_Your instructions_. Tally the lines in the entries below where the string "recomputeDmax" occurs. Reply with the total alone.

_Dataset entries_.
-- ==== Sys2Proof/Machine/Commands.lean ====
section
/-! DEFINITION. Block, zone and namespace commands, queue reset and event claims (chapters 10 and 11): handing to processing,
acceptance, completion. -/

namespace Sys2Proof.Machine

/-! ## Handing to processing (R349, R373-R376) -/

/-- No command of the session fetched before this one still waits to be handed on (R326). -/
def State.oldestHanded (s : State) (t : Nat) (c : Cmd) : Bool :=
  (s.cmdsOf c.sess).all fun d => d.1 == t || d.2.phase != .handed || pairBefore c.fetch d.2.fetch

/-- Another command of the lineage with the same CMD_ID is in flight. -/
def State.idInUse (s : State) (t : Nat) (c : Cmd) : Bool :=
  s.eqt.cmds.any fun d => d.1 != t && d.2.lineage == c.lineage && d.2.phase != .handed && !d.2.noRecord &&
    eCmdId d.2.entry == eCmdId c.entry

/-- The record of a CMD_ID in the completion memory of a lineage. -/
def State.recordOf (s : State) (l : Nat) (id : BitVec 64) : Option CompRecord :=
  match aget s.eqt.lineages l with
  | none => none
  | some x => x.memory.find? fun r => r.comp.cmdId == id

/-- A command is handed to processing: answered from its CMD_ID, ended by the first check of R349 it fails, or put to work. -/
def State.hand (s : State) (t : Nat) (c : Cmd) : State :=
  if c.phase ≠ .handed ∨ !s.oldestHanded t c then s
  else if s.idInUse t c then (s.modCmd t fun c => { c with noRecord := true }).endCmd t 0x0003 0
  else
    let go (s : State) : State := match s.checkEntry c.sess c.entry with
      | some st => s.endCmd t st 0
      | none => s.modCmd t fun c => { c with phase := .waiting }
    match s.recordOf c.lineage (eCmdId c.entry) with
    | some r =>
      if isRepostable r.opcode then go s
      else (s.modCmd t fun c => { c with noRecord := true, replay := true }).settleCmd t r.comp.status r.comp.result r.comp.pair
    | none => go s

/-- The opcode of a row is that of the entry; an entry with an opcode of no row is handed on by any of them, and R346 refuses it. -/
def opIs (c : Cmd) (o : Nat) : Bool := eOp c.entry == o

/-- What a command row does: hands the entry on where that is still to come, and lets the command go on where it has just been put to
work or is at work already. `first` is done once, `later` each time. -/
def State.cmdRow (s : State) (t o : Nat) (first later : State → State) : State :=
  match s.cmd? t with
  | none => s
  | some c =>
    if c.phase = .handed ∧ (opIs c o || !isListedOp (eOp c.entry)) then
      let s := s.hand t c
      match s.cmd? t with
      | none => s
      | some c => if c.phase = .waiting then later (first s) else s
    else if opIs c o && inWork c then later s
    else s

/-! ## Acceptance -/

/-- Whether R364, R365 and R358 let a command be accepted now; `adds` says that its acceptance adds to the dirty total (R60). -/
def State.mayAccept (s : State) (t : Nat) (c : Cmd) (adds : Bool) : Bool :=
  c.phase == .waiting && (if isReadOp (eOp c.entry) then s.readOpen else s.acceptOpen) && s.orderAllows t c &&
  !(isOrderedOp (eOp c.entry) && s.heldByCopy t c) && !(adds && s.admissionHeld)

/-- The row, member and position that the newest effect of a block stands at, if it stands on media. -/
def State.spotOf (s : State) (nsid lba : Nat) : Option (Nat × Nat × Nat) :=
  match aget s.plc.blocks (blockKey nsid lba) with
  | some b => match b.place with | .media r m pos => some (r, m, pos) | _ => none
  | none => none

/-- One block a READ-class command binds to (R117, R368). -/
def State.bindBlock (s : State) (nsid lba : Nat) : Bound :=
  { nsid := nsid, lba := lba, val := s.readBlock nsid lba, spot := s.spotOf nsid lba, onMedia := s.blockOnMedia nsid lba,
    got := !s.blockOnMedia nsid lba && !s.blockLost nsid lba, lost := s.blockLost nsid lba }

/-- The blocks of ranges, in their order. -/
def State.bindRanges (s : State) (rs : List Range) : List Bound :=
  rs.flatMap fun r => (List.range r.nblk).map fun k => s.bindBlock r.nsid (r.lba + k)

/-- The device address of what the map has of a block. -/
def State.mapAddr (s : State) (key : Nat) : Nat := 2 ^ 20 * (mapBase + 512) + 65536 * s.pageOf key + Config.mapByte key % 65536

/-- The map is looked up for the blocks of ranges that the landing index does not hold: lines of the map come into the cache (R62, R474). -/
def State.mapLookups (s : State) (rs : List Range) : State :=
  let keys := rs.flatMap fun r => ((List.range r.nblk).map fun k => blockKey r.nsid (r.lba + k)).filter fun k =>
    match aget s.plc.blocks k with | some b => b.place != .landing | none => true
  let l := keys.foldl (fun s k => s.allocRead lookupAgent (s.mapAddr k)) s
  { s with cch := l.cch, hbm := { s.hbm with mem := l.hbm.mem }, free := l.free }
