/-- Umbra ends (R539): the device enters PN3, the spindle proceeds under R278, actuators are to be loaded, and a reset that was
deferred takes effect. -/
def State.umbraEnd (s : State) : State :=
  let s := { s with pwr := { s.pwr with umbra := false, stage := 3, stageChanged := s.now, save := none } }
  let down := below 4 fun a => (s.act a).state == .unloaded || (s.act a).state == .retract
  let s := { s with pwr := { s.pwr with toLoad := down } }
  let s := ((s.spnResume).recomputeDmax).evcLevel 1
  if s.pwr.warmPending then ({ s with pwr := { s.pwr with warmPending := false } }).warmBody else s

/-- Umbra ends where R539 allows it now. -/
def State.umbraCheck (s : State) : State :=
  if s.pwr.umbra && s.saveEnded && s.pwr.pwrgood && s.umbraDwell && !s.pwr.resetPending then s.umbraEnd else s

/-- The manifest sectors of a save (Table 15.9). -/
def isManifest : EclSector → Bool
  | .manifest _ => true
  | .block _ => false
  | .delta _ => false

/-- The ECLIPSE sectors of a save. -/
def isEclBlock : EclSector → Bool
  | .manifest _ => false
  | .block _ => true
  | .delta _ => false

/-- The DELTA sectors of a save. -/
def isDelta : EclSector → Bool
  | .manifest _ => false
  | .block _ => false
  | .delta _ => true

/-- Sectors of a save on media of one TYPE. -/
def spotCount (v : Save) (f : EclSector → Bool) : Nat := (v.spots.filter fun e => f e.what).length

/-- ECLIPSE_SAVE_END: every sector is written and verified as R73 allows, or the speed has fallen to s_min (R538): SQP0 stops writing, and umbra
ends or the actuators retract (R539). A generation that holds something keeps its area until it is released (R72, R74). -/
def State.eclipseSaveEnd (s : State) : State :=
  match s.pwr.save with
  | none => s
  | some v =>
    let whole := s.saveWhole v
    let slow := ((s.spn.speed : Rat) / 16 ≤ sMin s.sec.pers)
    if v.ended ∨ (!whole ∧ !decide slow) then s
    else
      let outcome := if whole then 1 else 2
      let s := v.streams.foldl (fun s st => match s.seqOf st with
        | some q => s.force q (s.vector 0)
        | none => s) s
      let s := { s with wrp := { s.wrp with verifies := afilter s.wrp.verifies fun _ e => e.ecl.isEmpty } }
      let s := { s with pwr := { s.pwr with
        save := some { v with ended := true, outcome := outcome, shares := [], posted := [] },
        lastSave := { gen := v.gen, pair := v.pair, manifest := spotCount v isManifest, eclipse := spotCount v isEclBlock,
                      delta := spotCount v isDelta, outcome := outcome } } }
      let g : Generation := { pair := v.pair, gen := v.gen, blocks := v.blocks, deltas := v.deltas, spots := v.spots }
      let s := if v.blocks = [] ∧ v.deltas = [] then s
        else { s with plc := { s.plc with generations := aput s.plc.generations v.area g, genNo := v.gen } }
      let s := s.umbraCheck
      if s.pwr.umbra then s.retractAll else s

/-- STAGE_LEAVE: the level has stood at or above the threshold plus HYST for REC_MS (R527, R539). -/
def State.stageLeave (s : State) : State :=
  if s.stageCode = 0 then s
  else match aget s.pwr.aboveAt s.stageCode with
    | none => s
    | some t =>
      if s.pwr.umbra && !(s.saveEnded && s.pwr.pwrgood && !s.pwr.resetPending) then s
      else
        let s := s.advanceTo (max t s.pwr.stageChanged + 1000000 * fld (s.rv .pwrSagTim) 15 0)
        if s.pwr.umbra then s.umbraEnd
        else
          let k := s.pwr.stage
          let s := { s with pwr := { s.pwr with stage := k - 1, stageChanged := s.now } }
          let s := if k = 3 then s.supplyStop false else s
          ((s.recomputeDmax).evcLevel 1).takeTarget

/-! ## Pins of the WAKE domain (R634, R637, R539) -/

/-- Whether the device runs: a boot has ended, in RECOVERY or not, and it is not in Off. -/
def State.running (s : State) : Bool := s.sec.booted || s.sec.recovery

/-- PWRGOOD falls: umbra, without debounce, in every point except Off (R528). -/
def State.pwrgoodFall (s : State) : State :=
  let s := { s with pwr := { s.pwr with pwrgood := false } }
  if s.running ∧ s.pwr.point ≠ 0x45 then s.declareUmbra else s

/-- PWRGOOD rises: the straps are sampled (R642); `railsLost` says that the device's rails left tolerance meanwhile, so that this
power-up is cold (R539). -/
def State.pwrgoodRise (s : State) (straps : Nat) (railsLost : Bool) : State :=
  let s := { s with pwr := { s.pwr with pwrgood := true }, pin := { s.pin with straps := straps % 4 } }
  if railsLost then { s with sec := { s.sec with booted := false, recovery := false } } else s.umbraCheck

/-- RESET_N stays low for 1 µs (R637). -/
def State.resetFall (s : State) : State :=
  let s := s.advance 1000
  let s := { s with pwr := { s.pwr with resetN := false } }
  if s.running ∧ s.pwr.point ≠ 0x45 ∧ s.pwr.pwrgood then
    ({ s with pwr := { s.pwr with resetPending := true } }).declareUmbra
  else s

/-- WAKE is asserted: RAIL_EN rises in Off, and elsewhere the device wakes (R514, R634). -/
def State.wakeAssert (s : State) : State :=
  if s.pwr.point = 0x45 then { s with pwr := { s.pwr with railEn := true } } else s.wakeEvent 3

/-- VDD_AON first comes within tolerance (R634). -/
def State.powerUp (s : State) : State :=
  if s.pwr.point = 0x45 then s else { s with pwr := { s.pwr with railEn := true } }
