/-- TAIL_CAPTURE: the trigger being captured becomes a record, and the next one in the queue is taken (R588-R592).
(DEDUCED, unsafe: log entry 37.) -/
def State.tailCapture (s : State) : State :=
  match s.tal.capturing with
  | none => s
  | some g =>
    if !s.hbmUp ∨ s.captureOff then s
    else
      let vals := (List.range 32).map fun i => s.captureOne g.list i
      let cap := s.tailCapacity
      let rec_ : TailRecord := {
        seq := s.tal.next, trig := g, values := vals.map (·.1), gen := fld s.tal.gens (8 * g.list + 7) (8 * g.list),
        valid := BitVec.ofNat 32 ((vals.zipIdx.map fun e => if e.1.2 then 2 ^ e.2 else 0).sum), poisoned := false }
      let wrap := bit (s.rv .talCfg) 30
      let full := decide (cap ≤ s.tailCount)
      let s := { s with tal := { s.tal with
        ring := aput s.tal.ring s.tal.nextSlot rec_, next := talAfter s.tal.next,
        oldest := if full then talAfter s.tal.oldest else s.tal.oldest, nextSlot := (s.tal.nextSlot + 1) % cap,
        capturing := s.tal.queue.head?, queue := s.tal.queue.drop 1 } }
      if !wrap && decide (cap ≤ s.tailCount) then
        let left := s.tal.capturing.toList.length + s.tal.queue.length
        let s := { s with tal := { s.tal with full := true, capturing := none, queue := [], missed := satAdd s.tal.missed left 0xFFFF } }
        (if left = 0 then s else s.report 320 2 s.tal.nextSlot 0).evcLevel 17
      else s

end Sys2Proof.Machine
end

_The answer_. 2